Charleston Laboratories, and Daiichi Sankyo has confirmed that the US Food and Drug Administration (FDA) has issued a Complete Response Letter (CRL) regarding the New Drug Application (NDA) for CL-108 (hydrocodone, acetaminophen, promethazine), an investigational treatment for the management of pain severe enough to require an opioid analgesic while preventing or reducing the associated opioid-induced nausea and vomiting when alternative treatments for pain are inadequate.
The CRL stated that the NDA in its present form was not approved and provided guidance on information needed to resolve matters identified. Charleston Laboratories, and Daiichi Sankyo, intend to work closely with the FDA to address the points raised in this action.
Charleston Laboratories, Inc. is a privately held, specialty pharmaceutical company focused on the research and development of novel pain products that prevent the burdensome side effects related to opioid analgesics and other products.
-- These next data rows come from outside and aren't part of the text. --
-- ==== Sys2Proof/Syntax.lean ====
section
/-! DEFINITION. The syntax of Mbawe and of the module's other steps: one constructor of Instr per row of spec/opcode_table.json. -/

namespace Sys2Proof

/-- An operand field of a short form (R164): a register, or a channel with its bit 6 (pop in a source; a misuse in D). -/
inductive Operand where
  | reg (n : BitVec 7)
  | chan (n6 : Bool) (n : BitVec 6)
  deriving DecidableEq, Repr

/-- A source of an extended lane form (R164, R166): register, channel, indexed register, broadcast s register, immediate. -/
inductive LSrc where
  | reg (n : BitVec 7)
  | chan (pop : Bool) (n : BitVec 6)
  | idx (x : BitVec 2) (off : BitVec 6)
  | uni (n : BitVec 7)
  | imm (v : BitVec 16)
  deriving DecidableEq, Repr

/-- A destination of an extended lane form (R164, R166). -/
inductive LDst where
  | reg (n : BitVec 7)
  | chan (n6 : Bool) (n : BitVec 6)
  | idx (x : BitVec 2) (off : BitVec 6)
  deriving DecidableEq, Repr

/-- A lane register named directly or by an index register (R117, R177). -/
inductive VReg where
  | reg (n : BitVec 7)
  | idx (x : BitVec 2) (off : BitVec 6)
  deriving DecidableEq, Repr

/-- A uniform source that the extension word may make an immediate of 15 bits (R171, R367). -/
inductive USrc where
  | reg (n : BitVec 7)
  | chan (pop : Bool) (n : BitVec 6)
  | imm (v : BitVec 15)
  deriving DecidableEq, Repr

/-- PSEL and PSENSE (R168). -/
structure Guard where
  sel : BitVec 3
  sense : Bool
  deriving DecidableEq, Repr

/-- The address spaces a memory operand names (R177). -/
inductive Space where
  | glob
  | layer
  | team
  deriving DecidableEq, Repr

/-- The extended lane arithmetic form, class LX and the lane XF twin (R166). A field that an instruction does not use,
or that names a predicate, is a reg with that value. tab is IMMLO where BIMM = 0. -/
structure LX where
  d : LDst
  a : LSrc
  b : LSrc
  c : LSrc
  guard : Guard
  mod : BitVec 4
  reuse : BitVec 3
  tab : BitVec 8
  deriving DecidableEq, Repr

/-- The conversion form, class LC (R174). -/
structure LC where
  d : VReg
  a : VReg
  src : BitVec 8
  dst : BitVec 8
  guard : Guard
  mod : BitVec 4
  reuse : Bool
  deriving DecidableEq, Repr

/-- The lane memory form, class LM (R177). -/
structure LM where
  d : VReg
  a : BitVec 7
  b : BitVec 7
  c : VReg
  guard : Guard
  hint : BitVec 2
  order : BitVec 2
  space : Space
  au : Bool
  idx : Bool
  off : BitVec 10
  deriving DecidableEq, Repr

/-- The atomic form (R206). -/
structure LA where
  d : BitVec 7
  a : BitVec 7
  b : BitVec 7
  guard : Guard
  hint : BitVec 2
  order : BitVec 2
  space : Space
  au : Bool
  width : BitVec 2
  scope : BitVec 3
  off : BitVec 8
  deriving DecidableEq, Repr

/-- The uniform memory form, class UM (R178): r is D of a load, C of a store. -/
structure UM where
  r : BitVec 7
  a : BitVec 7
  guard : Guard
  hint : BitVec 2
  space : Space
  off : BitVec 16
  deriving DecidableEq, Repr

/-- The short lane opcodes, which the lane XF twin names in C (R171, R175). -/
inductive LaneOp where
  | faddF32
  | fsubF32
  | fmulF32
  | fminF32
  | fmaxF32
  | fdivF32
  | fsqrtF32
  | daddF64
  | dsubF64
  | dmulF64
  | dminF64
  | dmaxF64
  | ddivF64
  | dsqrtF64
  | hadd2F16
  | hmul2F16
  | hmin2F16
  | hmax2F16
  | hadd2Bf16
  | hmul2Bf16
  | hmin2Bf16
  | hmax2Bf16
  | iaddS32
  | isubS32
  | imulS32
  | imulhiS32
  | imulhiN32
  | iminS32
  | iminN32
  | imaxS32
  | imaxN32
  | iaddS64
  | isubS64
  | qaddS32
  | qsubS32
  | iabsS32
  | inegS32
  | andB32
  | orB32
  | xorB32
  | notB32
  | shlB32
  | shrN32
  | shrS32
  | rotB32
  | popcB32
  | clzB32
  | brevB32
  | movB32
  | movB64
  | lidB32
  | xset
  | xget
  | frcpF32
  | frsqF32
  | fex2F32
  | flg2F32
  | fsinF32
  | fcosF32
  | lnrdB32
  | lnrdxB32
  deriving DecidableEq, Repr

/-- The short uniform opcodes, which the uniform XF twin names in C (R171, R176). -/
inductive UniOp where
  | nop
  | saddB64
  | ssubB64
  | smulB64
  | smulhiS64
  | smulhiN64
  | sminS64
  | sminN64
  | smaxS64
  | smaxN64
  | sandB64
  | sorB64
  | sxorB64
  | snotB64
  | sshlB64
  | sshrN64
  | sshrS64
  | smovB64
  | spopcB64
  | sclzB64
  | bra
  | call
  | ret
  | exit
  | yield
  | brx
  | wait
  | mparr
  | mpwait
  | mpinit
  | trap
  | tret
  | sysrd
  | syswr
  | repack
  | ilock
  | iunlock
  | genkey
  | pwrhint
  | fence
  | acq
  | rel
  | spawn
  | twait
  | steal
  | tileret
  | tilecur
  | tinfo
  | mfree
  | mzero
  deriving DecidableEq, Repr

/-- The host's answer to a translation request (R67). size is the page size as a power of two. -/
inductive AtsReply where
  | page (size hpa : Nat) (r w x : Bool)
  | untranslated
  | refused
  deriving DecidableEq, Repr

/-- The host's answer to a page request (R70). -/
inductive PriReply where
  | success
  | invalid
  | failure
  deriving DecidableEq, Repr

/-- The operands of a host command (R508). -/
structure Command where
  tag : Nat
  ctx : Nat
  arg0 : W64
  arg1 : W64
  arg2 : W64
  deriving DecidableEq, Repr
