-- ==== Sys2Proof/Machine/Types.lean ====
section
/-! DEFINITION. The records that State is made of: memories, waits for translation, groups, teams, grids and contexts. -/

namespace Sys2Proof.Machine

/-- A memory: listed bytes by rising address; an unlisted byte reads as 0 (R542, R57, R443; host memory: log 3). -/
abbrev Memory := List (Nat × BitVec 8)

/-- A byte's home after translation (R32): the physical place of one access. -/
inductive Loc where
  | host (a : Nat)
  | dram (dpa : Nat)
  | flash (off : Nat)
  | layer (die off : Nat)
  | team (team off : Nat)
  deriving DecidableEq, Repr

/-- What an access needs of its page (R69). -/
inductive Need where
  | read
  | write
  | both
  | fetch
  deriving DecidableEq, Repr

/-- Who waits for a translation: an entry of a group, its writes when it is an engine's, a store-buffer entry, an instruction fetch, a stash write-back, a
prompt book, a matrix transfer, an overflow copy, a read by Protrum for a job or a task launch. -/
inductive Owner where
  | entry (gid id : Nat)
  | out (gid id : Nat)
  | store (gid id : Nat)
  | fetch (gid : Nat)
  | stash (team win : Nat)
  | book (gid : Nat)
  | matrix (team id : Nat)
  | overflow (book res tile : Nat)
  | front (k : Nat)
  | launch (grid task : Nat)
  deriving DecidableEq, Repr

/-- An entry of a translation cache (R63): size is the page size as a power of two; nw marks an entry from an NW = 1
request (R69). -/
structure TlbEntry where
  fn : Nat
  pasid : Nat
  size : Nat
  va : Nat
  hpa : Nat
  r : Bool
  w : Bool
  x : Bool
  nw : Bool
  deriving DecidableEq, Repr

/-- A set of a die translation cache (R63, R64): its 16 ways by number, and the 15 bits of its replacement tree, node 1 the root. -/
structure DieSet where
  ways : Map TlbEntry
  tree : Nat
  deriving DecidableEq, Repr

/-- How far an access to one page is: it wants an ATS request, one is sent, it wants a page request, one is sent, it holds a usable
translation until all its pages have one (R75), it may go untranslated, it is refused with a cause (R67 to R70). -/
inductive Phase where
  | wantAts
  | atsSent
  | wantPri
  | priSent
  | have (e : TlbEntry)
  | untranslated
  | refused (cause : Nat) (context : Bool)
  deriving DecidableEq, Repr

/-- One access and one 4 KiB page that it needs. tries counts its page requests (R70). -/
structure PageWait where
  owner : Owner
  die : Nat
  core : Nat
  fn : Nat
  pasid : Nat
  page : Nat
  need : Need
  phase : Phase
  tries : Nat
  deriving DecidableEq, Repr

/-- An outstanding ATS request (R68) with its Execute Requested bit (R67); overtaken lists the ranges, as base and length, of the
invalidations that arrived while it was outstanding (R73). -/
structure AtsReq where
  die : Nat
  fn : Nat
  pasid : Nat
  page : Nat
  nw : Bool
  exec : Bool
  overtaken : List (Nat × Nat)
  deriving DecidableEq, Repr
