-- ==== Sys2Proof/Machine/Ops.lean ====
section
/-! DEFINITION. The operations that meanings share: taking an exception and the way back, draining the store buffer, stash
windows, release and acquire, and the frame of one issue. -/

namespace Sys2Proof.Machine

/-! ## Order -/

/-- An element put before the first that is not below it. -/
def insertBy {α : Type} (le : α → α → Bool) (x : α) : List α → List α
  | [] => [x]
  | y :: r => if le x y then x :: y :: r else y :: insertBy le x r

/-- A list in ascending order; equal elements keep their order. -/
def sortBy {α : Type} (le : α → α → Bool) (l : List α) : List α := l.foldr (insertBy le) []

/-! ## Records -/

def State.setGroup (s : State) (gid : Nat) (g : Group) : State := { s with groups := s.groups.set gid g }
def State.setTeam (s : State) (t : Nat) (tm : Team) : State := { s with teams := s.teams.set t tm }
def State.setCtx (s : State) (c : Nat) (x : Ctx) : State := { s with ctxs := s.ctxs.set c x }
def State.setGrid (s : State) (n : Nat) (x : Grid) : State := { s with grids := s.grids.set n x }
def State.setBook (s : State) (n : Nat) (x : Playbill) : State := { s with books := s.books.set n x }

/-- The instruction waits: nothing of it has happened, and it is issued again later (log 1). -/
def State.hold (s : State) : Result := .next { s with stalled := true }

/-- The function whose context a group belongs to (R23, R62). -/
def State.fnOf (s : State) (g : Group) : Nat :=
  match s.ctxs.get? g.ctx with
  | some c => c.fn
  | none => 0

def State.pasidOf (s : State) (g : Group) : Nat :=
  match s.ctxs.get? g.ctx with
  | some c => c.pasid
  | none => 0

/-! ## Sync objects -/

/-- The object that covers an address of a space (R335); layer: the layer space. -/
def Ctx.objectOf (c : Ctx) (layer : Bool) (a : Nat) : Nat :=
  match c.binds.find? (fun b => b.layer == layer && decide (b.base ≤ a) && decide (a < b.limit)) with
  | some b => b.obj
  | none => c.defObj

def State.objectOf (s : State) (ctx : Nat) (layer : Bool) (a : Nat) : Nat :=
  match s.ctxs.get? ctx with
  | some c => c.objectOf layer a
  | none => 0

/-- The bytes at an address belong to the released or acquired objects; none stands for all objects. -/
def State.covers (s : State) (ctx : Nat) (obj : Option Nat) (layer : Bool) (a : Nat) : Bool :=
  match obj with
  | none => true
  | some o => s.objectOf ctx layer a == o

/-! ## The upper rungs -/

/-- A stop at its rung holds the party (R460). -/
def Stop.holds (st : Stop) (fn ctx team : Nat) : Bool :=
  if st.rung = 1 then st.team == team
  else if st.rung = 2 then st.ctx == ctx
  else if st.rung = 3 then st.fn == fn
  else true

/-- Some stop holds the group (R460, R473). -/
def State.stoppedAt (s : State) (g : Group) : Bool := s.stops.any (fun e => e.2.holds (s.fnOf g) g.ctx g.team)

/-- The group stands on its core with its team and its context, so that what it has issued goes on, a stop that has still to save it or not (R458 step
2, R475, R485). -/
def State.going (s : State) (g : Group) : Bool :=
  g.placed &&
    (match s.teams.get? g.team with
     | some t => t.state == .running
     | none => false) &&
    (match s.ctxs.get? g.ctx with
     | some c => c.state == .running
     | none => false)

/-- The group stands on its core, and no rung, team or context holds it (R460, R458, R475). -/
def State.awake (s : State) (g : Group) : Bool := s.going g && !(s.stoppedAt g)

/-- A cause at rung 1 to 4 (R460, R463): a stop is raised, unless one of that rung already holds the party. -/
def State.raiseUpper (s : State) (rung cause code fn ctx team : Nat) (pc addr : W64) : State :=
  if s.stops.any (fun e => e.2.rung == rung && e.2.holds fn ctx team) then s
  else
    { s with
      stops := s.stops.set s.nextId ⟨rung, cause, code, fn, ctx, team, pc, addr, false, false, []⟩
      work := s.work ++ [.upperRungStop s.nextId]
      nextId := s.nextId + 1 }

/-! ## Draining the store buffer -/

/-- Two entries are of one line: by its address, or in global space by its translated address (R192); after a restore, an address that is
not yet translated again may be any (R78). -/
def SbEntry.sameLine (a b : SbEntry) : Bool :=
  a.space == b.space && (a.line == b.line || (a.space == .glob && (match a.phys, b.phys with
    | some x, some y => x == y
    | _, _ => true)))
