/-- A piece of pending work for an entry that its unit may work on now; one that is uncorrectable in the replay queue stops with cause 0x0B
at the context rung (R483). -/
def withEntry (gid id : Nat) (a : Act) (s : State) (k : Group → Entry → Result) : Result :=
  wake gid a s fun g =>
    match g.entries.find? (fun e => e.id == id) with
    | none => .next s
    | some e =>
      if !e.workable then .next s
      else if e.bad then .next ((s.countUncorr g.die).failEntry gid e 0x0B true [])
      else k g e

/-- A value widened to a lane register (R193). -/
def loadValue (signed : Bool) (b : List Byte) : Nat :=
  let n := 8 * b.length
  if signed then wrapInt (toSigned (ofBytes b) n) 32 else ofBytes b

/-- The parts of each lane put together again. -/
def joinLanes : List (Req × List Byte) → List (Req × List Byte)
  | [] => []
  | (q, b) :: r =>
    match joinLanes r with
    | (q', b') :: t => if q.lane = q'.lane then (q, b ++ b') :: t else (q, b) :: (q', b') :: t
    | [] => [(q, b)]

/-- The destinations of a load that has landed (R194, R195, R306, R212): every lane that has not exited (R378). The flags of a lane that was
active at issue count also if it has exited since (R151). -/
def Group.land (g : Group) (e : Entry) (op : MemOp) (l : List (Req × List Byte)) : Group :=
  let here (x : Req × List Byte) : Bool := op.uni || g.live.getLsbD x.1.lane
  match op.kind with
  | .load signed =>
    if op.uni then
      (match sldDst e.instr, l.filter here with
       | some d, x :: _ => g.writeS d (BitVec.ofNat 64 (ofBytes x.2))
       | _, _ => g)
    else (l.filter here).foldl (fun g x => g.writeWide x.1.lane (e.dreg.getD x.1.lane 0) op.dw (loadValue signed x.2)) g
  | .resld w => (l.filter here).foldl (fun g x => g.writeW x.1.lane w (BitVec.ofNat 192 (ofBytes x.2))) g
  | .xrd f64? mode =>
    l.foldl (fun g x =>
      let r := xaccRead (if f64? then f64 else f32) (modeOf mode) (e.draws.getD x.1.lane 0).toNat (ofBytes x.2)
      (if here x then g.writeWide x.1.lane (e.dreg.getD x.1.lane 0) op.dw r.1 else g).raiseFlags [r.2]) g
  | .store => g
  | .atom _ _ _ => g
  | .cas _ _ => g
  | .xadd _ => g
  | .resst _ => g

/-- A global cell must lie in graphics DRAM in device bias (R211, R212): lanes that do not. -/
def State.xaccMisplaced (s : State) (g : Group) (o : Owner) (need : Need) (qs : List Req) : List (Req × Nat) :=
  qs.filterMap (fun q =>
    match s.placeAt g o need q.sp q.a with
    | .at (.dram d) => if s.hostBias.contains (d / 65536) then some (q, 0x07) else none
    | .at (.host _) => some (q, 0x07)
    | .at (.flash _) => some (q, 0x07)
    | .at (.layer _ _) => none
    | .at (.team _ _) => none
    | .wait => none
    | .fails _ => none)

/-- Lanes whose translated address refuses a write (R56, R189 check 6): a store offset outside the store or beyond its end is refused with cause 0x04
and one inside it with 0x07 (R56; its order is log 95). A filled window sector was translated as it was filled (R108). -/
def State.writeRefused (s : State) (g : Group) (t : Team) (o : Owner) (need : Need) (qs : List Req) : List (Req × Nat) :=
  qs.filterMap (fun q =>
    match t.windowAt q.sp q.a with
    | some (k, off) =>
      (match t.wins.get? k with
       | some w =>
         if w.valid.contains (off / 64) then (if w.rom.contains (off / 64) then some (q, 0x07) else none)
         else
           (match s.placeAt g o .read .glob (w.gbase + off) with
            | .at (.flash _) => some (q, 0x07)
            | _ => none)
       | none => none)
    | none =>
      match s.placeAt g o need q.sp q.a with
      | .at (.flash _) => some (q, 0x07)
      | .at (.dram _) => none
      | .at (.host _) => none
      | .at (.layer _ _) => none
      | .at (.team _ _) => none
      | .wait => none
      | .fails c => if c = 0x0B then none else some (q, c))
In August 2014, Charleston Laboratories, Inc. and Daiichi Sankyo, Inc. entered into a strategic collaboration for the development and commercialization for the US of hydrocodone combination products, including CL-108.
Daiichi Sankyo Group is dedicated to the creation and supply of innovative pharmaceutical products to address diversified, unmet medical needs of patients in both mature and emerging markets.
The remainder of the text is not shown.